= Alexander Kikin =

Alexander Vasilievich Kikin (Александр Васильевич Кикин; ca. 1670–1718) was a political mentor and advisor to Alexei Petrovich, Tsarevich of Russia; accused of having arranged the flight abroad of the latter, Kikin was broken on the wheel.

Kikin began his career as a bombardier in the toy army of Peter I. He accompanied the monarch in the Great Embassy and learned the mast-maker's craft in the Netherlands. Upon returning to Russia, Kikin helped build the first Russian warships in Voronezh and Olonets. In the January campaign of 1706 he had Mitau Castle blown up and retreated with his regiment toward Minsk. In 1707 Kikin was put in charge of the Admiralty Shipyard. He was a groomsman at Peter's second wedding.
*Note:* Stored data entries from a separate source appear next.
/-- The first word of a 32-bit instruction (Tables 10.3 to 10.5, 10.11 to 10.13); the 16-bit forms and the rows without bits
have none and answer 0. -/
def encodeWord (i : Instr) : BitVec 32 :=
  match i with
  | .add k d a b => gWord k 0 0 d.val a.code b.code
  | .sub k d a b => gWord k 0 1 d.val a.code b.code
  | .and k d a b => gWord k 0 2 d.val a.code b.code
  | .or k d a b => gWord k 0 3 d.val a.code b.code
  | .xor k d a b => gWord k 0 4 d.val a.code b.code
  | .andn k d a b => gWord k 0 5 d.val a.code b.code
  | .min k d a b => gWord k 0 6 d.val a.code b.code
  | .max k d a b => gWord k 0 7 d.val a.code b.code
  | .minu k d a b => gWord k 0 8 d.val a.code b.code
  | .maxu k d a b => gWord k 0 9 d.val a.code b.code
  | .li k d b => gWord k 0 10 d.val 0 b.code
  | .mul k d a b => gWord k 1 0 d.val a.code b.code
  | .mulh k d a b => gWord k 1 1 d.val a.code b.code
  | .mulhu k d a b => gWord k 1 2 d.val a.code b.code
  | .div k d a b => gWord k 1 3 d.val a.code b.code
  | .divu k d a b => gWord k 1 4 d.val a.code b.code
  | .rem k d a b => gWord k 1 5 d.val a.code b.code
  | .remu k d a b => gWord k 1 6 d.val a.code b.code
  | .sll k d a b => gWord k 2 0 d.val a.code b.code
  | .srl k d a b => gWord k 2 1 d.val a.code b.code
  | .sra k d a b => gWord k 2 2 d.val a.code b.code
  | .clz k d a => gWord k 2 3 d.val a.code 0
  | .ctz k d a => gWord k 2 4 d.val a.code 0
  | .popc k d a => gWord k 2 5 d.val a.code 0
  | .exts k d a b => gWord k 2 6 d.val a.code b.code
  | .extz k d a b => gWord k 2 7 d.val a.code b.code
  | .bfext k d a b => gWord k 2 8 d.val a.code b.code
  | .bfins k d a b => gWord k 2 9 d.val a.code b.code
  | .seq k d a b => gWord k 3 0 d.val a.code b.code
  | .slt k d a b => gWord k 3 1 d.val a.code b.code
  | .sltu k d a b => gWord k 3 2 d.val a.code b.code
  | .sel k d a b => gWord k 3 3 d.val a.code b.code
  | .lea k d b => gWord k 4 0 d.val 0 b.code
  | .apcvt k d a b => gWord k 4 1 d.val a.code b.code
  | .aptest k d a => gWord k 4 2 d.val a.code 0
  | .beq k a b off => mWord k 5 0 a.code b.code off
  | .bne k a b off => mWord k 5 1 a.code b.code off
  | .blt k a b off => mWord k 5 2 a.code b.code off
  | .bge k a b off => mWord k 5 3 a.code b.code off
  | .bltu k a b off => mWord k 5 4 a.code b.code off
  | .bgeu k a b off => mWord k 5 5 a.code b.code off
  | .jal k a b off => mWord k 5 6 a.val b.code off
  | .jalr k a b off => mWord k 5 7 a.val b.code off
  | .j k off => jWord k off
  | .csrr k d csr => csrWord k 0 d.val csr
  | .csrw k d csr => csrWord k 1 d.code csr
  | .csrs k d csr => csrWord k 2 d.code csr
  | .csrc k d csr => csrWord k 3 d.code csr
  | .lb k d base off => mWord k 8 0 d.val base.code off
  | .lbu k d base off => mWord k 8 1 d.val base.code off
  | .lh k d base off => mWord k 8 2 d.val base.code off
  | .lhu k d base off => mWord k 8 3 d.val base.code off
  | .lw k d base off => mWord k 8 4 d.val base.code off
  | .lwu k d base off => mWord k 8 5 d.val base.code off
  | .ld k d base off => mWord k 8 6 d.val base.code off
  | .sb k d base off => mWord k 9 0 d.code base.code off
  | .sh k d base off => mWord k 9 1 d.code base.code off
  | .sw k d base off => mWord k 9 2 d.code base.code off
  | .sd k d base off => mWord k 9 3 d.code base.code off
  | .loadAcquire k d a scope kind => mWord k 11 2 d.val a.code (imm9 scope.code 0 kind.size kind.sign)
  | .storeRelease k d a scope kind => mWord k 11 2 d.code a.code (imm9 scope.code 1 kind.size 0)
  | .fence k scope => mWord k 11 0 0 0 (imm9 scope.code 0 0 0)
  | .fenceX k => mWord k 11 1 0 0 (imm9 0 0 0 0)
  | .amoadd k d a b ord => gWord k 10 (0 + 1 * ord.code) d.val a.code b.code
  | .amoand k d a b ord => gWord k 10 (4 + 1 * ord.code) d.val a.code b.code
  | .amoor k d a b ord => gWord k 10 (8 + 1 * ord.code) d.val a.code b.code
  | .amoxor k d a b ord => gWord k 10 (12 + 1 * ord.code) d.val a.code b.code
  | .amomin k d a b ord => gWord k 10 (16 + 1 * ord.code) d.val a.code b.code
  | .amomax k d a b ord => gWord k 10 (20 + 1 * ord.code) d.val a.code b.code
  | .amominu k d a b ord => gWord k 10 (24 + 1 * ord.code) d.val a.code b.code
  | .amomaxu k d a b ord => gWord k 10 (28 + 1 * ord.code) d.val a.code b.code
  | .amoswap k d a b ord => gWord k 10 (32 + 1 * ord.code) d.val a.code b.code
  | .amocas k d a b ord => gWord k 10 (36 + 1 * ord.code) d.val a.code b.code
  | .amofadd k d a b ord => gWord k 10 (40 + 1 * ord.code) d.val a.code b.code
  | .tld k d a => gWord k 12 0 d.val a.code 0
  | .tst k a b => gWord k 12 1 0 a.code b.code
  | .tcas k d a b => gWord k 12 2 d.val a.code b.code
  | .ttabWr k a b => gWord k 12 3 0 a.code b.code
  | .ttabRd k d a => gWord k 12 4 d.val a.code 0
  | .ttabSwap k a => gWord k 12 5 0 a.code 0
  | .msend k a b => gWord k 13 0 0 a.code b.code
  | .mrecv k d => gWord k 13 1 d.val 0 0
  | .mpoll k d => gWord k 13 2 d.val 0 0
  | .mloop k d a => gWord k 13 3 d.val a.code 0
  | .mcount k d => gWord k 13 4 d.val 0 0
  | .sigEmit k a b => gWord k 14 0 0 a.code b.code
  | .sigSkip k a => gWord k 14 1 0 a.code 0
  | .sigTest k d a => gWord k 14 2 d.val a.code 0
  | .sigVal k d a => gWord k 14 3 d.val a.code 0
  | .bpres k a b => gWord k 14 4 0 a.code b.code
  | .babs k a b => gWord k 14 5 0 a.code b.code
  | .pause k => gWord k 14 6 0 0 0
  | .dset k d b => gWord k 14 7 d.val 0 b.code
  | .dget k d a => gWord k 14 8 d.val a.val 0
  | .irec k d b => gWord k 14 9 d.val 0 b.code
  | .xsendAt k a b => gWord k 15 0 0 a.code b.code
  | .xend k => gWord k 15 1 0 0 0
  | .xslot k d => gWord k 15 2 d.val 0 0
  | .vfadd k d a b lt => gWord k 16 (0 + 8 * lt.code) d.val a.code b.code
  | .vfsub k d a b lt => gWord k 16 (1 + 8 * lt.code) d.val a.code b.code
  | .vfmul k d a b lt => gWord k 16 (2 + 8 * lt.code) d.val a.code b.code
  | .vfma k d a b lt => gWord k 16 (3 + 8 * lt.code) d.val a.code b.code
  | .vfmax k d a b lt => gWord k 16 (4 + 8 * lt.code) d.val a.code b.code
  | .vfmin k d a b lt => gWord k 16 (5 + 8 * lt.code) d.val a.code b.code
  | .vfcmpEq k d a b lt => gWord k 16 (6 + 8 * lt.code) d.val a.code b.code
  | .vfcmpLt k d a b lt => gWord k 16 (7 + 8 * lt.code) d.val a.code b.code
  | .vadd k d a b w => gWord k 17 (0 + 16 * w.code) d.val a.code b.code
  | .vsub k d a b w => gWord k 17 (1 + 16 * w.code) d.val a.code b.code
  | .vmul k d a b w => gWord k 17 (2 + 16 * w.code) d.val a.code b.code
  | .vmin k d a b w => gWord k 17 (3 + 16 * w.code) d.val a.code b.code
  | .vmax k d a b w => gWord k 17 (4 + 16 * w.code) d.val a.code b.code
  | .vand k d a b w => gWord k 17 (5 + 16 * w.code) d.val a.code b.code
  | .vor k d a b w => gWord k 17 (6 + 16 * w.code) d.val a.code b.code
  | .vxor k d a b w => gWord k 17 (7 + 16 * w.code) d.val a.code b.code
  | .vshl k d a b w => gWord k 17 (8 + 16 * w.code) d.val a.code b.code
  | .vshr k d a b w => gWord k 17 (9 + 16 * w.code) d.val a.code b.code
  | .vshra k d a b w => gWord k 17 (10 + 16 * w.code) d.val a.code b.code
  | .vcmpEq k d a b w => gWord k 17 (11 + 16 * w.code) d.val a.code b.code
  | .vcmpLt k d a b w => gWord k 17 (12 + 16 * w.code) d.val a.code b.code
  | .vsel k d a b w => gWord k 17 (13 + 16 * w.code) d.val a.code b.code
  | .vmov k d b w => gWord k 17 (14 + 16 * w.code) d.val 0 b.code
  | .vbcast k d b w => gWord k 17 (15 + 16 * w.code) d.val 0 b.code
  | .vfadd16 _ _ _ => 0
  | .vfsub16 _ _ _ => 0
  | .vfmul16 _ _ _ => 0
  | .vfmax16 _ _ _ => 0
  | .vfmin16 _ _ _ => 0
  | .vadd16 _ _ _ => 0
  | .vsub16 _ _ _ => 0
  | .vmul16 _ _ _ => 0
  | .vand16 _ _ _ => 0
  | .vor16 _ _ _ => 0
  | .vxor16 _ _ _ => 0
  | .vshl16 _ _ _ => 0
  | .vshr16 _ _ _ => 0
  | .vshra16 _ _ _ => 0
  | .vmax16 _ _ _ => 0
  | .vmov16 _ _ _ => 0
  | .vcvt k d a src t => gWord k 18 (0 + 1 * t.code) d.val a.code (32 + src.code)
  | .vquant k d a b pk => gWord k 18 (8 + 1 * pk.code) d.val a.val b.val
  | .vdeq k d a b pk => gWord k 18 (16 + 1 * pk.code) d.val a.code b.val
  | .vpack k d a b t => gWord k 18 (24 + 1 * t.code) d.val a.code b.code
  | .vunpack k d a part t => gWord k 18 (32 + 1 * t.code) d.val a.code (32 + part.val)
  | .vperm k d a b lt => gWord k 19 (0 + 8 * lt.code) d.val a.code b.code
  | .vshuf k d a b lt => gWord k 19 (1 + 8 * lt.code) d.val a.code b.code
  | .vred k d a red lt => gWord k 19 (2 + 8 * lt.code) d.val a.code red.code
  | .vscan k d a red lt => gWord k 19 (3 + 8 * lt.code) d.val a.code red.code
  | .vextr k d a b lt => gWord k 19 (4 + 8 * lt.code) d.val a.code b.code
  | .vins k d a b lt => gWord k 19 (5 + 8 * lt.code) d.val a.code b.code
  | .vld k d a b e col => gWord k 20 (0 + 4 * col.toNat + e.code) d.val a.code b.code
  | .vst k d a b e col => gWord k 20 (8 + 4 * col.toNat + e.code) d.code a.code b.code
  | .vlds k d a b e => gWord k 20 (16 + 1 * e.code) d.val a.code b.code
  | .vsts k d a b e => gWord k 20 (24 + 1 * e.code) d.code a.code b.code
  | .vldx k d a b e => gWord k 20 (32 + 1 * e.code) d.val a.code b.code
  | .vstx k d a b e => gWord k 20 (40 + 1 * e.code) d.code a.code b.code
  | .sgCfg k d a b => gWord k 21 0 d.val a.code b.code
  | .sgIdx k d a => gWord k 21 1 d.val a.val 0
  | .sgStop k a => gWord k 21 2 0 a.val 0
  | .sread k d a => gWord k 21 3 d.val a.val 0
  | .swrite k d a => gWord k 21 4 d.val a.code 0
  | .rep k a b => gWord k 21 5 0 a.code b.code
  | .vfexp2 k d a => gWord k 22 0 d.val a.code 0
  | .vfrcp k d a => gWord k 22 1 d.val a.code 0
  | .vfrsq k d a => gWord k 22 2 d.val a.code 0
  | .vflog2 k d a => gWord k 22 3 d.val a.code 0
  | .vfabs k d a lt => gWord k 22 (4 + 8 * lt.code) d.val a.code 0
  | .vfneg k d a lt => gWord k 22 (5 + 8 * lt.code) d.val a.code 0
  | .vfcmpLe k d a b lt => gWord k 22 (6 + 8 * lt.code) d.val a.code b.code
  | .vfcmpUn k d a b lt => gWord k 22 (7 + 8 * lt.code) d.val a.code b.code
  | .mset k d b => gWord k 23 0 d.val 0 b.code
  | .mand k d a b => gWord k 23 1 d.val a.code b.code
  | .mor k d a b => gWord k 23 2 d.val a.code b.code
  | .mnot k d a => gWord k 23 3 d.val a.code 0
  | .mpopc k d a => gWord k 23 4 d.val a.code 0
  | .mfirst k d a => gWord k 23 5 d.val a.code 0
  | .mxCfg k a b mf => gWord k 24 (0 + 1 * mf.code) 0 a.code b.code
  | .mxLdw k a b => gWord k 24 8 0 a.code b.code
  | .mxSwap k => gWord k 24 16 0 0 0
  | .mxDup k a => gWord k 24 24 0 a.code 0
  | .mxStream k d a b => gWord k 24 32 d.val a.code b.code
  | .mxZero k d => gWord k 24 40 d.val 0 0
  | .mxDrain k d a b => gWord k 24 48 d.val a.code b.code
  | .dret k => gWord k 25 0 0 0 0
  | .mxWait k => gWord k 25 1 0 0 0
  | .attnQld k a b => gWord k 26 0 0 a.code b.code
  | .attnRun k a b => gWord k 26 1 0 a.code b.code
  | .attnMerge k a => gWord k 26 2 0 a.code 0
  | .attnFin k a b => gWord k 26 3 0 a.code b.code
  | .attnSt k a => gWord k 26 4 0 a.code 0
  | .cmAppend k a => gWord k 27 0 0 a.code 0
  | .cmFill k d a b => gWord k 27 1 d.val a.code b.code
  | .cmFree k d a b => gWord k 27 2 d.val a.code b.code
  | .cmLookup k d a b => gWord k 27 3 d.val a.code b.code
  | .cmShare k d a => gWord k 27 4 d.val a.code 0
  | .cmInval k => gWord k 27 5 0 0 0
  | .xfGo k d => gWord k 28 0 d.val 0 0
  | .xfCancel k d a => gWord k 28 1 d.val a.code 0
  | .yield k => gWord k 29 0 0 0 0
  | .nexit k => gWord k 29 1 0 0 0
  | .phint k a b => gWord k 29 2 0 a.code b.code
  | .uiret k => gWord k 29 3 0 0 0
  | .fadd k d a b p => gWord k 30 (0 + 32 * p.toNat) d.val a.code b.code
  | .fsub k d a b p => gWord k 30 (1 + 32 * p.toNat) d.val a.code b.code
  | .fmul k d a b p => gWord k 30 (2 + 32 * p.toNat) d.val a.code b.code
  | .ffma k d a b p => gWord k 30 (3 + 32 * p.toNat) d.val a.code b.code
  | .fdiv k d a b p => gWord k 30 (4 + 32 * p.toNat) d.val a.code b.code
  | .fsqrt k d a p => gWord k 30 (5 + 32 * p.toNat) d.val a.code 0
  | .fmin k d a b p => gWord k 30 (6 + 32 * p.toNat) d.val a.code b.code
  | .fmax k d a b p => gWord k 30 (7 + 32 * p.toNat) d.val a.code b.code
  | .fcmpEq k d a b p => gWord k 30 (8 + 32 * p.toNat) d.val a.code b.code
  | .fcmpLt k d a b p => gWord k 30 (9 + 32 * p.toNat) d.val a.code b.code
  | .fcmpLe k d a b p => gWord k 30 (10 + 32 * p.toNat) d.val a.code b.code
  | .fcvtPrecision k d a p => gWord k 30 (11 + 32 * p.toNat) d.val a.code 0
  | .fcvtToInt k d a p => gWord k 30 (12 + 32 * p.toNat) d.val a.code 0
  | .fcvtFromInt k d a p => gWord k 30 (13 + 32 * p.toNat) d.val a.code 0
  | .ecall k => gWord k 31 0 0 0 0
  | .ebreak k => gWord k 31 1 0 0 0
  | .mret k => gWord k 31 2 0 0 0
  | .sret k => gWord k 31 3 0 0 0
  | .wfi k => gWord k 31 4 0 0 0
  | .tlbWr k d a b => gWord k 31 5 d.val a.code b.code
  | .tlbInv k d a b => gWord k 31 6 d.val a.code b.code
  | .xlateDrain k a b => gWord k 31 7 0 a.code b.code
  | .mxSave k a => gWord k 31 8 0 a.code 0
  | .mxLoad k d a => gWord k 31 9 d.val a.code 0
  | .ctxHalt k d a b => gWord k 31 10 d.val a.code b.code
  | .ctxSave k d a b => gWord k 31 11 d.val a.code b.code
  | .registerWrite _ _ _ _ => 0
  | .tagmapWrite _ _ _ => 0
  | .bankfmtWrite _ _ _ => 0
  | .remoteAccessArrival _ => 0
  | .storeAcknowledge _ _ => 0
  | .parkRecheck _ _ => 0
  | .heldAccessRecheck _ => 0
  | .inboxArrival _ => 0
  | .spillWake _ => 0
  | .userInterruptEntry _ _ => 0
  | .interruptTake _ _ => 0
  | .trapReportDelivery _ => 0
  | .resolveRetry _ => 0
  | .resolveSkip _ => 0
  | .resolveAbort _ => 0
  | .causalityCycle _ => 0
  | .reactHalfEnd _ => 0
  | .exchangeHalfStart _ => 0
  | .exchangeBeatSend _ => 0
  | .exchangeArrival _ => 0
  | .latch _ => 0
  | .matrixCommandStart _ => 0
  | .drainDispatch _ => 0
  | .transferStart _ => 0
  | .transferCompletion _ _ => 0
  | .tlbMissMessage _ => 0
  | .dirtyNotice _ => 0
  | .gridDeadlock _ => 0
  | .haltWatchdog _ => 0
  | .runTimeLimit _ => 0
  | .notifyScan _ => 0
  | .periodicQueueScan _ => 0
  | .packetLaunch _ => 0
  | .packetNop _ => 0
  | .packetMark _ => 0
  | .packetQueueCreate _ => 0
  | .packetQueueDestroy _ => 0
  | .groupDispatch _ => 0
  | .gridCompletion _ => 0
  | .errorEvent _ => 0
  | .saveEngine _ => 0
  | .restoreRequest _ _ _ => 0
  | .scrubRead _ _ _ => 0
  | .bankFailed _ _ _ => 0
  | .clockStretch _ => 0
  | .keyLoad _ _ _ _ => 0
  | .keyClear _ => 0
  | .getVersion _ _ => 0
  | .getCapabilities _ _ => 0
  | .negotiateAlgorithms _ _ => 0
  | .getDigests _ _ => 0
  | .getCertificate _ _ => 0
  | .challenge _ _ => 0
  | .getMeasurements _ _ => 0
  | .spdmUnsupportedRequest _ _ => 0
  | .debugNonce => 0
  | .debugUnlock _ _ _ => 0
  | .debugArm _ _ => 0
  | .debugStop _ _ _ _ => 0
  | .debugStopReached _ => 0
  | .debugRead _ _ _ => 0
  | .debugResume _ => 0
  | .debugDisarm _ => 0
  | .runLengthLogAppend _ _ _ => 0
  | .functionLevelReset _ => 0
  | .bar2Access _ _ _ _ => 0
  | .devidWrite _ => 0
  | .flitSend _ _ _ => 0
  | .flitReceive _ _ _ => 0
  | .auditFlit _ _ _ _ => 0
  | .partclWrite _ _ _ => 0
  | .orbitWrite _ _ => 0
  | .orbitUpdateApply => 0
  | .gdwdWrite _ _ => 0
  | .partownWrite _ _ => 0
  | .haltwdWrite _ _ => 0
  | .bringUp _ => 0
  | .remoteAccessReply _ _ => 0
  | .matrixCommandCompletion _ => 0
  | .monitorTimerExpiry _ => 0
  | .schedulerTimerExpiry _ => 0
  | .illegalInstruction _ => 0
  | .instructionFetchFault _ _ => 0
Kikin's old rivalry with Alexander Menshikov put him in a precarious position, however. In 1715 he was arrested on suspicion of graft and was forced to leave the capital for Moscow. A year later Peter relented, allowing him to return to the court. In 1718 Kikin was implicated in the conspiracy of Tsarevich Alexei, tortured and executed. Among other things he was accused of trying to kill the monarch when he had been asleep. He had apparently visited Vienna in order to persuade Emperor Charles VI to shelter the heir apparent.

Kikin's properties, including the unfinished Baroque residence in the vicinity of the Smolny Convent, were confiscated by the Tsar. The much restored Kikin Palace is one of the oldest buildings in the city.